This was the period in Virgin Island history when infamous characters like
Edward Teach (Blackbeard), Bluebeard, and Captain Kidd found safe harbor in St Thomas.

At this period in the history of the Virgin Islands, there were at least five times as many slaves as non-slaves. Because owners feared rebellion, they made conditions for their slaves unusually harsh. Punishments for misbehavior were incredibly brutal.

Not surprisingly, this led to major revolts. In 1733, there was a violent revolt on St John. Most of the plantation owners on the island and many slaves were killed. Many of the plantations were also destroyed.

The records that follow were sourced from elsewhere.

-- ==== Sys2Proof/Laws/Ops.lean ====
section
/-! SUPPORT. For each shared operation, once, everything it can do. -/

namespace Sys2Proof.Machine

/-! ### The environment's answers -/

theorem takeLine_none {s : State} : takeLine s = none ↔ s.lineQ = [] := by
  unfold takeLine; cases s.lineQ <;> simp

theorem takeLine_some {s t : State} {b : Bool} (h : takeLine s = some (b, t)) :
    ∃ rest, s.lineQ = b :: rest ∧ t = { s with lineQ := rest }.call (.lineActive b) := by
  unfold takeLine at h
  split at h
  · simp at h
  · next b' rest e => simp only [Option.some.injEq, Prod.mk.injEq] at h; exact ⟨rest, by rw [e, h.1], by rw [← h.2, h.1]⟩

theorem takeBurst_none {s : State} : takeBurst s = none ↔ s.burstQ = [] := by
  unfold takeBurst
  split <;> simp_all

theorem takeBurst_some {s t : State} {ended : Bool} (h : takeBurst s = some (ended, t)) :
    (ended = false ∧ ∃ rest, s.burstQ = .timedOut :: rest ∧
      t = { s with burstQ := rest }.call (.waitActivityEnd s.cfg.activityTimeout false)) ∨
    (ended = true ∧ ∃ bs rest, s.burstQ = .bytes bs :: rest ∧
      t = { s with burstQ := rest, rxbuf := s.rxbuf ++ bs }.call (.waitActivityEnd s.cfg.activityTimeout true)) := by
  unfold takeBurst at h
  split at h
  · simp at h
  · next rest e => simp only [Option.some.injEq, Prod.mk.injEq] at h; exact .inl ⟨h.1.symm, rest, e, h.2.symm⟩
  · next bs rest e => simp only [Option.some.injEq, Prod.mk.injEq] at h; exact .inr ⟨h.1.symm, bs, rest, e, h.2.symm⟩

theorem takeByte_cases (s : State) :
    (s.rxbuf = [] ∧ takeByte s = (none, s.call (.rxByte s.cfg.readTimeout none))) ∨
    (∃ b rest, s.rxbuf = b :: rest ∧
      takeByte s = (some b, { s with rxbuf := rest }.call (.rxByte s.cfg.readTimeout (some b)))) := by
  unfold takeByte
  cases h : s.rxbuf with
  | nil => exact .inl ⟨rfl, rfl⟩
  | cons b rest => exact .inr ⟨b, rest, rfl, rfl⟩

theorem takeDraw_none {s : State} : takeDraw s = none ↔ s.drawQ = [] := by
  unfold takeDraw; cases s.drawQ <;> simp

theorem takeDraw_some {s t : State} {d : Nat} (h : takeDraw s = some (d, t)) :
    ∃ x rest, s.drawQ = x :: rest ∧ d = clampDraw s.cfg x ∧ t = { s with drawQ := rest }.call (.drawBackoff d) := by
  unfold takeDraw at h
  split at h
  · simp at h
  · next x rest e =>
    simp only [Option.some.injEq, Prod.mk.injEq] at h
    exact ⟨x, rest, e, h.1.symm, by rw [← h.2, h.1]⟩

theorem takeNow_none {s : State} : takeNow s = none ↔ s.nowQ = [] := by
  unfold takeNow; cases s.nowQ <;> simp

theorem takeNow_some {s s' : State} {t : Nat} (h : takeNow s = some (t, s')) :
    ∃ x rest, s.nowQ = x :: rest ∧ t = max s.time x ∧ s' = { s with nowQ := rest, time := t }.call (.now t) := by
  unfold takeNow at h
  split at h
  · simp at h
  · next x rest e =>
    simp only [Option.some.injEq, Prod.mk.injEq] at h
    exact ⟨x, rest, e, h.1.symm, by rw [← h.2, h.1]⟩

/-- A legal draw is taken as it is (00_scope.md R6). -/
theorem clampDraw_legal {cfg : Params} {x : Nat} (h1 : cfg.backoffMin ≤ x) (h2 : x ≤ cfg.backoffMax) :
    clampDraw cfg x = x := by
  unfold clampDraw; omega

/-- Every draw lies in the configured interval (42_backoff_arbiter.md R125). -/
theorem clampDraw_bounds (cfg : Params) (x : Nat) :
    cfg.backoffMin ≤ clampDraw cfg x ∧ clampDraw cfg x ≤ cfg.backoffMax := by
  have := cfg.backoff_le
  unfold clampDraw; omega

/-! ### Codes (30_encoding.md R73, 60_exceptions.md R190) -/

theorem Status.code_injective {a b : Status} (h : a.code = b.code) : a = b := by
  cases a <;> cases b <;> first | rfl | (exact absurd h (by decide))

/-- The codes 5 to 7 are never produced. -/
theorem Status.code_le (a : Status) : a.code.toNat ≤ 4 := by cases a <;> decide

theorem Event.code_bounds (e : Event) : 1 ≤ e.code ∧ e.code ≤ 13 := by cases e <;> simp [Event.code]

@[simp] theorem Response.statusCode_mk (st : Status) (es : List Event) (f : Option Forwarded) :
    (Response.mk st es f).statusCode = st.code := rfl

@[simp] theorem Response.eventCodes_mk (st : Status) (es : List Event) (f : Option Forwarded) :
    (Response.mk st es f).eventCodes = es.map Event.code := rfl

/-! ### The frame in TXBUF -/

@[simp] theorem frameBody_length (a d : Half) (ty q : Byte) (p : List Byte) :
    (frameBody a d ty q p).length = p.length + 7 := by
  simp [frameBody]

@[simp] theorem frameBytes_length (a d : Half) (ty q : Byte) (p : List Byte) :
    (frameBytes a d ty q p).length = p.length + 9 := by
  simp [frameBytes, sealBody]

@[simp] theorem encodeFrame_length (a d : Half) (ty q : Byte) (p : Payload) :
    (encodeFrame a d ty q p).length = p.bytes.length + 9 := by
  simp [encodeFrame]

/-- A frame has at most MAX_FRAME bytes (30_encoding.md R61). -/
theorem encodeFrame_length_le (a d : Half) (ty q : Byte) (p : Payload) :
    (encodeFrame a d ty q p).length ≤ Config.maxFrame := by
  have := p.bound
  simp only [Config.maxPayload] at this
  simp only [encodeFrame_length, Config.maxFrame]
  omega

/-! ### The delivery manager -/

theorem retryCheck_cases (s : State) :
    (s.pend = none ∧ retryCheck s = respond .ok s) ∨
    (∃ q, s.pend = some q ∧ retryCheck s = goto (.timeSample .retryTest) s) := by
  unfold retryCheck
  cases h : s.pend with
  | none => exact .inl ⟨rfl, rfl⟩
  | some q => exact .inr ⟨q, rfl, rfl⟩

theorem requestDone_eq (op : SendCmd) (s : State) :
    requestDone op s = respond .ok { s with mode := if op = .disarmed then .disarmed else s.mode } := by
  cases op <;> rfl

theorem queueSend_cases (op : SendCmd) (r : Request) (s : State) :
    (s.pend = none ∧ queueSend op r s = startPending (.request op) r s) ∨
    (s.pend ≠ none ∧ s.bq.length < s.cfg.backlogDepth ∧
      queueSend op r s = requestDone op { s with bq := s.bq ++ [r] }) ∨
    (s.pend ≠ none ∧ s.cfg.backlogDepth ≤ s.bq.length ∧ queueSend op r s = respond .busy (emit .txqFull s)) := by
  unfold queueSend State.backlogRoom
  cases h : s.pend with
  | none => exact .inl ⟨rfl, rfl⟩
  | some q =>
    by_cases hb : s.bq.length < s.cfg.backlogDepth
    · exact .inr (.inl ⟨by simp, hb, by simp [hb]⟩)
    · exact .inr (.inr ⟨by simp, by omega, by simp [hb]⟩)

theorem retryTest_cases (t : Nat) (s : State) :
    (s.pend = none ∧ retryTest t s = respond .ok s) ∨
    (∃ q, s.pend = some q ∧ s.pendNextRetry ≤ t ∧
      retryTest t s = sendGated .retry q (emit (.deliveryTimeout q.seq) s)) ∨
    (s.pend ≠ none ∧ t < s.pendNextRetry ∧ retryTest t s = respond .ok s) := by
  unfold retryTest State.retryDue
  cases h : s.pend with
  | none => exact .inl ⟨rfl, rfl⟩
  | some q =>
    by_cases hd : s.pendNextRetry ≤ t
    · exact .inr (.inl ⟨q, rfl, hd, by simp [hd]⟩)
    · exact .inr (.inr ⟨by simp, by omega, by simp [hd]⟩)

theorem armed_cases (k : Sender) (t : Nat) (s : State) :
    (∃ op, k = .request op ∧ armed k t s = requestDone op (armRetry t s)) ∨
    (k = .promoted ∧ armed k t s = retryCheck (armRetry t s)) ∨
    (k = .retry ∧ armed k t s = respond .ok (armRetry t s)) := by
  cases k with
  | request op => exact .inl ⟨op, rfl, rfl⟩
  | promoted => exact .inr (.inl ⟨rfl, rfl⟩)
  | retry => exact .inr (.inr ⟨rfl, rfl⟩)

theorem ackHandle_cases (q : Byte) (s : State) :
    ((∀ p, s.pend = some p → p.seq ≠ q) ∧ ackHandle q s = retryCheck (emit (.ackIgnored q) s)) ∨
    (∃ p, s.pend = some p ∧ p.seq = q ∧ s.bq = [] ∧
      ackHandle q s = retryCheck (emit (.acked q) { s with pend := none })) ∨
    (∃ p r rest, s.pend = some p ∧ p.seq = q ∧ s.bq = r :: rest ∧
      ackHandle q s = startPending .promoted r (emit (.acked q) { s with pend := none, bq := rest })) := by
  unfold ackHandle acknowledge Pending.acknowledgedBy
  cases h : s.pend with
  | none => exact .inl ⟨by simp, rfl⟩
  | some p =>
    by_cases hq : p.seq = q
    · cases hb : s.bq with
      | nil => exact .inr (.inl ⟨p, rfl, hq, rfl, by simp [hq]⟩)
      | cons r rest => exact .inr (.inr ⟨p, r, rest, rfl, hq, rfl, by simp [hq]⟩)
    · exact .inl ⟨by rintro p' ⟨⟩; exact hq, by simp [hq]⟩

/-! ### POLL's end -/

theorem pollDone_cases (p : Poller) (r : Option Packet) (s : State) :
    (p = .tick ∧ ∃ pkt, r = some pkt ∧ pollDone p r s = goto (.dispatch pkt) s) ∨
    (p = .tick ∧ r = none ∧ pollDone p r s = retryCheck s) ∨
    (∃ k, p = .drain k ∧ pollDone p r s = goto (.arbDraw k) (emit (.drained r.isSome) s)) := by
  cases p with
  | tick =>
    cases r with
    | none => exact .inr (.inl ⟨rfl, rfl, rfl⟩)
    | some pkt => exact .inl ⟨rfl, pkt, rfl, rfl⟩
  | drain k => exact .inr (.inr ⟨k, rfl, rfl⟩)

/-! ### The guards of the two fetch points -/

theorem atIdle_of_idle {s : State} (h : s.ctl = .idle) (run : State → State) :
    atIdle s run = .next (run (accept s)) := by
  simp [atIdle, h]

theorem atIdle_next {s t : State} {run : State → State} (h : atIdle s run = .next t) :
    s.ctl = .idle ∧ t = run (accept s) := by
  unfold atIdle at h
  split at h
  · next e => exact ⟨e, by injection h with h; exact h.symm⟩
  · cases h

theorem atDispatch_of_dispatch {s : State} {pkt : Packet} (h : s.ctl = .dispatch pkt) (run : State → State) :
    atDispatch s run = .next (run s) := by
  simp [atDispatch, h]

theorem atDispatch_next {s t : State} {run : State → State} (h : atDispatch s run = .next t) :
    (∃ pkt, s.ctl = .dispatch pkt) ∧ t = run s := by
  unfold atDispatch at h
  split at h
  · next pkt e => exact ⟨⟨pkt, e⟩, by injection h with h; exact h.symm⟩
  · cases h

end Sys2Proof.Machine
end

The rebellion lasted seven months. It was finally put down when French and Swiss soldiers arrived on a ship from the nearby island of Martinique. Many of the slaves committed suicide rather than be forced back into slavery or face the punishments for rebellion.

Even after this revolt, the slave trade continued full force. By the mid-1700s, the increase in settlement combined with the exploding slave trade had led to a virtual blanketing of the Virgin Islands in plantations.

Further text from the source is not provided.